Q19. What is a pipeline in scikit-learn and why is it critical for production?

Prevents data leakage: Preprocessing steps (scaling, imputation) are fit only on training data, never on test data
Clean code: One object to fit, predict, persist
Hyperparameter tuning is unified: GridSearchCV can tune pipeline parameters

from sklearn.pipeline import Pipeline
from sklearn.compose import ColumnTransformer
from sklearn.preprocessing import StandardScaler, OneHotEncoder
from sklearn.impute import SimpleImputer
from sklearn.ensemble import GradientBoostingClassifier

num_features = ['age', 'income', 'tenure']
cat_features = ['city', 'product_type']

# Preprocessing for numerical features
num_transformer = Pipeline([
    ('imputer', SimpleImputer(strategy='median')),
    ('scaler', StandardScaler())
])

# Preprocessing for categorical features
cat_transformer = Pipeline([
    ('imputer', SimpleImputer(strategy='most_frequent')),
    ('encoder', OneHotEncoder(handle_unknown='ignore', sparse_output=False))
])

# Combine
preprocessor = ColumnTransformer([
    ('num', num_transformer, num_features),
    ('cat', cat_transformer, cat_features)
])

# Full pipeline
full_pipeline = Pipeline([
    ('preprocessor', preprocessor),
    ('classifier', GradientBoostingClassifier(n_estimators=200, learning_rate=0.05))
])

full_pipeline.fit(X_train, y_train)

Q20. Explain SHAP values and why they are the standard for model explainability in 2026.

Consistent: If a feature's impact increases, its SHAP value increases.
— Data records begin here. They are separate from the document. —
-- ==== Sys2Proof/Certificates/Slice0/Obligations.lean ====
section
/-! DEFINITION. Sys2Proof/Certificates/Slice0/Obligations.lean: statements about the model, for the provers. -/

open Sys2Proof Sys2Proof.Machine

/-- R190–R198: what an arithmetic instruction leaves when it issues and no check fails: it is counted (ISSUED, DUAL, the order
of its pipe, the register caches), each active lane receives its result in the destination registers, with the poison of its
operands, the task's arithmetic flags are raised, and the path goes on. A result the spec leaves open (a shift by the width
or more) is a free value that the operands fix (log entry 1). -/
def Obligations.ThreadArithmetic : Prop :=
  ∀ (s : State) (i : Issue) (c : ICtx), 
    (∀ (op : IntOp) (wide : Bool),
     let n := if wide then 2 else 1
     let use : RegUse := { vd := n, va := if op == .mov then 0 else n, vb := n }
     let value := fun (l : Nat) => intResult (iwCode (iw i)) op (32 * n) (vregs c.g (iwA (iw i)) n l) (operandB i c n l)
     Issues 0 i c s →
     NoneFails (useChecks i c use ++ opReserved (op == .reserved)) →
     exec (.integerOp i op wide) s = .next (left s (writeLanes c (iwDst (iw i)) n
       ((lanesOf c.act).map (fun l => { lane := l, val := value l, bad := operandPoison i c use l })) (counted i c use s)))) ∧
    (∀ (code w a b : Nat),
     intResult code .add w a b = (a + b) % 2 ^ w ∧ intResult code .mul w a b = a * b % 2 ^ w ∧ intResult code .and w a b = a &&& b ∧ intResult code .mov w a b = b ∧ (b < w → intResult code .shl w a b = a <<< b % 2 ^ w)) ∧
    (∀ (op : FpOp) (dbl : Bool) (rnd : RndMod),
     let n := if dbl then 2 else 1
     let f : Fmt := if dbl then .fp64 else .fp32
     let use : RegUse := { vd := n, va := n, vb := if op == .sqrt || op == .rcp then 0 else n, vc := if op == .fma then n else 0 }
     let u := counted i c use s
     let a := tgArith (taskArith u c.task.d) rnd
     let x := fun (l : Nat) => decodeNum f a.subn (vregs c.g (iwA (iw i)) n l)
     let y := fun (l : Nat) => decodeNum f a.subn (operandB i c n l)
     let z := fun (l : Nat) => decodeNum f a.subn (operandC i c n l)
     let r := fun (l : Nat) => fpResult op f a (x l).1 (y l).1 (z l).1
     let flags := fun (l : Nat) => (r l).2 ||| (x l).2 ||| (if use.vb = 0 then 0 else (y l).2) ||| (if use.vc = 0 then 0 else (z l).2)
     Issues 1 i c s →
     NoneFails (useChecks i c use ++ opReserved (op == .reserved || (dbl && (op == .div || op == .sqrt || op == .rcp)))) →
     exec (.fpOp i op dbl rnd) s = .next (left s (writeLanes c (iwDst (iw i)) n
       ((lanesOf c.act).map (fun l => { lane := l, val := (r l).1, bad := operandPoison i c use l, flags := flags l })) u))) ∧
    (let all := fun (n : Nat) (f : Nat → Nat) => writeLanes c (iwDst (iw i)) n
       ((lanesOf c.act).map (fun l => { lane := l, val := f l, bad := operandPoison i c { vd := n } l })) (counted i c { vd := n } s)
     Issues 2 i c s →
     NoneFails (useChecks i c { vd := 1 }) →
     exec (.convertOp i .laneId) s = .next (left s (all 1 (fun l => l))) ∧
       exec (.convertOp i .groupId) s = .next (left s (all 1 (fun _ => c.g.idx))) ∧
       exec (.convertOp i .tuftInTask) s = .next (left s (all 1 (fun _ => c.t - c.task.tuft0))) ∧
       exec (.convertOp i .tuftNo) s = .next (left s (all 1 (fun _ => c.t)))) ∧
    (let u := counted i c { vd := 2 } s
     Issues 2 i c s →
     NoneFails (useChecks i c { vd := 2 }) →
     exec (.convertOp i .timer) s = .next (left s (writeLanes c (iwDst (iw i)) 2
       ((lanesOf c.act).map (fun l => { lane := l, val := timeOn u (meadowOfTuft c.t), bad := operandPoison i c { vd := 2 } l })) u))) ∧
    (∀ (src dst : CvtFmt) (rnd : RndMod),
     let draws := cvtDraws (taskArith s c.task.d) dst rnd
     let use : RegUse := { vd := cvtRegs dst, va := cvtRegs src, vc := bit draws, sb := draws }
     let u := counted i c use s
     let a := taskArith u c.task.d
     let key := scalarB i c.g
     let draw := fun (l : Nat) => srDraw u.ob.job.seed (key / 2 ^ 32 % 2 ^ 32) (key % 2 ^ 32) 0 0 (vreg c.g (iwC (iw i)) l)
     let r := fun (l : Nat) => cvtResult src dst a (modeOf a rnd) (draw l) (vregs c.g (iwA (iw i)) (cvtRegs src) l)
     Issues 2 i c s →
     NoneFails (useChecks i c use) →
     cvtDraws a dst rnd = draws →
     exec (.convertOp i (.convert src dst rnd)) s = .next (left s (writeLanes c (iwDst (iw i)) (cvtRegs dst)
       ((lanesOf c.act).map (fun l => { lane := l, val := (r l).1, bad := operandPoison i c use l, flags := (r l).2 })) u))) ∧
    (∀ (rel : CmpRel) (ty : CmpTy),
     let n := if ty == .s64 || ty == .u64 || ty == .fp64 then 2 else 1
     let use : RegUse := { va := n, vb := n, pd := true }
     let u := counted i c use s
     let r := fun (l : Nat) => cmpResult rel ty (taskArith u c.task.d) (vregs c.g (iwA (iw i)) n l) (operandB i c n l)
     Issues 3 i c s →
     NoneFails (useChecks i c use) →
     exec (.compareOp i (.cmp rel ty)) s = .next (left s (writePred c (iwDst (iw i))
       ((lanesOf c.act).map (fun l => { lane := l, val := bit (r l).1, bad := operandPoison i c use l, flags := (r l).2 })) u))) ∧
    (let w := iw i
     let a := predReg c.g (iwA w)
     let b := predReg c.g (iwB w)
     let use : RegUse := { pd := true, pa := true, pb := true }
     let bad := fun (l : Nat) => max (operandPoison i c {} l) (max (predPois c.g (iwA w) l) (predPois c.g (iwB w) l))
     let put := fun (bits : Nat) =>
       writePred c (iwDst w) ((lanesOf c.act).map (fun l => { lane := l, val := bits >>> l, bad := bad l })) (counted i c use s)
     Issues 3 i c s →
     NoneFails (useChecks i c use) →
     exec (.compareOp i .and) s = .next (left s (put (a &&& b))) ∧
       exec (.compareOp i .or) s = .next (left s (put (a ||| b))) ∧
       exec (.compareOp i .xor) s = .next (left s (put (a ^^^ b))) ∧
       exec (.compareOp i .andn) s = .next (left s (put (a &&& (0xFFFFFFFF - b))))) ∧
    (∀ (op : IntOp) (wide : Bool),
     let n := if wide then 64 else 32
     let use : RegUse := { sd := true, sa := op != .mov, sb := true }
     let value := intResult (iwCode (iw i)) op n (sreg c.g (iwA (iw i)) % 2 ^ n) (scalarB i c.g % 2 ^ n)
     Issues 14 i c s →
     NoneFails (useChecks i c use ++ opReserved (op == .reserved)) →
     exec (.scalarOp i op wide) s = .next (left s (advance c (groupMod c.t c.gi (setSreg (iwDst (iw i)) value) (counted i c use s)))))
Impurity-based importance violates this.
Local and global: Explain individual predictions AND aggregate into global importance.
Model-agnostic: Works for any ML model; specialized implementations (TreeSHAP) are exact and fast for trees.

import shap

# Fast exact SHAP for tree models (TreeSHAP)
explainer = shap.TreeExplainer(lgb_model)
shap_values = explainer.shap_values(X_test)

# Global: which features matter most?
shap.summary_plot(shap_values[1], X_test, feature_names=feature_names)

# Local: why did this specific prediction happen?
shap.waterfall_plot(explainer(X_test)[0])

# Force plot: visual explanation for one instance
shap.force_plot(explainer.expected_value[1], shap_values[1][0], X_test.iloc[0])

Production pattern (Amazon, Flipkart): Attach SHAP explanations to fraud alerts and loan rejection decisions. Regulators in India (RBI) require explainable credit decisions.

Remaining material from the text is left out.